-- ==== Sys2Proof/Laws/Footprint.lean ====
section
/-! SUPPORT. What follows from Sys2Proof/Laws/Closure.lean for every operation: the parts it leaves unchanged
(`changes_<operation>`), the growth of the outbound list, the REPLYs in it, and the event records' law. -/

namespace Sys2Proof.Machine

/-- Every update is let off its law. -/
abbrev anyUpdate : Freed := ⟨True, True, True, True⟩

/-! ### Footprints -/

theorem Part.same_raise {s t : State} {p : Part} {c : EventClass} {m : Word16} {v : Option EventValue}
    (h1 : p ≠ .events) (h2 : p ≠ .outbound) (h : p.same s t) : p.same s (t.raise c m v) := by
  unfold State.raise State.placeEvent State.emit
  cases p <;> first | exact absurd rfl h1 | exact absurd rfl h2 | (dsimp only; split <;> exact h)

/-- A part outside `ps` survives every update of the parts `ps`. -/
theorem closed_same {ps : List Part} {p : Part} (hp : p ∉ ps) (s : State) :
    Closed anyUpdate ps (fun t => p.same s t) := by
  have hne : ∀ q ∈ ps, p ≠ q := fun q hq h => hp (h ▸ hq)
  constructor
  case raise => intro h1 h2 t c m v h; exact Part.same_raise (hne _ h1) (hne _ h2) h
  case reply =>
    intro h1 h2 t r st m n h
    have h1 := hne _ h1
    have h2 := hne _ h2
    cases p <;> first | exact absurd rfl h1 | exact absurd rfl h2 | exact h
  case ignored =>
    intro h1 h2 t r h
    have h1 := hne _ h1
    have h2 := hne _ h2
    cases p <;> first | exact absurd rfl h1 | exact absurd rfl h2 | exact h
  case queryResult =>
    intro h1 h2 t k i b c h
    have h2 := hne _ h2
    cases p <;> first | exact absurd rfl h2 | exact h
  all_goals
    intro hq
    have hq := hne _ hq
    intros
    cases p <;> first | exact absurd rfl hq | assumption

/-- What survives every update of the parts `ps` from `s` to `t`: nothing but `ps` changes. -/
theorem changes_of_closed {ps : List Part} {s t : State}
    (h : ∀ P : State → Prop, Closed anyUpdate ps P → P s → P t) : Changes ps s t :=
  fun p hp => h _ (closed_same hp s) (by cases p <;> rfl)

theorem Changes.refl {ps : List Part} (s : State) : Changes ps s s := fun p _ => by cases p <;> rfl

theorem Changes.trans {ps : List Part} {s t u : State} (h1 : Changes ps s t) (h2 : Changes ps t u) : Changes ps s u := by
  intro p hp
  have a := h1 p hp
  have b := h2 p hp
  cases p <;> exact b.trans a

theorem Changes.mono {ps qs : List Part} {s t : State} (h : Changes ps s t) (hs : ps ⊆ qs) : Changes qs s t :=
  fun p hp => h p (fun hq => hp (hs hq))

theorem changes_writeRecord (s : State) (t : Token) (f : DiscRecord → DiscRecord) :
    Changes [.records] s (State.writeRecord s t f) :=
  changes_of_closed (fun _ hc => closed_writeRecord hc (List.Subset.refl _))

theorem changes_writeRecordO (s : State) (t : Option Token) (f : DiscRecord → DiscRecord) :
    Changes [.records] s (State.writeRecord? s t f) :=
  changes_of_closed (fun _ hc => closed_writeRecordO hc (List.Subset.refl _))

theorem changes_giveCause (s : State) (t : Option Token) (c : FailCause) :
    Changes [.records] s (State.giveCause s t c) :=
  changes_of_closed (fun _ hc => closed_giveCause hc (List.Subset.refl _))

theorem changes_takeRecord (s : State) (n : RecNo) (init : DiscRecord) :
    Changes [.records] s (State.takeRecord s n init) :=
  changes_of_closed (fun _ hc => closed_takeRecord hc (List.Subset.refl _))

theorem changes_returnSetAside (s : State) (n : Option RecNo) :
    Changes [.records] s (State.returnSetAside s n) :=
  changes_of_closed (fun _ hc => closed_returnSetAside hc (List.Subset.refl _))

theorem changes_raiseDrive (s : State) (d : Drive) :
    Changes [.outbound, .events] s (State.raiseDrive s d) :=
  changes_of_closed (fun _ hc => closed_raiseDrive hc (List.Subset.refl _))

theorem changes_raiseApply (s : State) (d : Drive) :
    Changes [.outbound, .events] s (State.raiseApply s d) :=
  changes_of_closed (fun _ hc => closed_raiseApply hc (List.Subset.refl _))

theorem changes_raiseWave (s : State) (w : WaveNo) (st : WaveState) (c : WaveCause) :
    Changes [.outbound, .events] s (State.raiseWave s w st c) :=
  changes_of_closed (fun _ hc => closed_raiseWave hc (List.Subset.refl _))

theorem changes_raiseImage (s : State) (i : SlotNo) (st : ImageState) (c : ImageCause) :
    Changes [.outbound, .events] s (State.raiseImage s i st c) :=
  changes_of_closed (fun _ hc => closed_raiseImage hc (List.Subset.refl _))

theorem changes_raiseOrder (s : State) (o : OrderNo) :
    Changes [.outbound, .events] s (State.raiseOrder s o) :=
  changes_of_closed (fun _ hc => closed_raiseOrder hc (List.Subset.refl _))

theorem changes_raisePrinter (s : State) (st : PrinterState) (c : PrinterCause) :
    Changes [.outbound, .events] s (State.raisePrinter s st c) :=
  changes_of_closed (fun _ hc => closed_raisePrinter hc (List.Subset.refl _))

theorem changes_replyPlain (s : State) (r : ReplyTo) (st : Status) :
    Changes [.feed, .outbound] s (State.replyPlain s r st) :=
  changes_of_closed (fun _ hc => closed_replyPlain hc (List.Subset.refl _))

theorem changes_sendDrive (s : State) (d : Drive) (req : DriveRequest) :
    Changes [.drives] s (State.sendDrive s d req) :=
  changes_of_closed (fun _ hc => closed_sendDrive hc (List.Subset.refl _))

theorem changes_endApply (s : State) (d : Drive) (st : ApplyStatus) :
    Changes [.drives, .outbound, .events] s (State.endApply s d st) :=
  changes_of_closed (fun _ hc => closed_endApply hc (List.Subset.refl _))

theorem changes_dropWaiting (s : State) (d : Drive) :
    Changes [.drives, .outbound, .events] s (State.dropWaiting s d) :=
  changes_of_closed (fun _ hc => closed_dropWaiting hc (List.Subset.refl _))

theorem changes_askDrive (s : State) (d : Drive) (req : DriveRequest) :
    Changes [.drives, .outbound, .events] s (State.askDrive s d req) :=
  changes_of_closed (fun _ hc => closed_askDrive hc (List.Subset.refl _))

theorem changes_sendWaiting (s : State) (d : Drive) :
    Changes [.drives] s (State.sendWaiting s d) :=
  changes_of_closed (fun _ hc => closed_sendWaiting hc (List.Subset.refl _))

◇ ◇ ◇ ◇ ◇

## WHAT TO WORK ON:
From the line that holds "theorem changes_sendWaiting (s" to the last line of the records above, print each line exactly. Add nothing else.

## TASK OUTPUT:
theorem changes_sendWaiting (s : State) (d : Drive) :
    Changes [.drives] s (State.sendWaiting s d) :=
  changes_of_closed (fun _ hc => closed_sendWaiting hc (List.Subset.refl _))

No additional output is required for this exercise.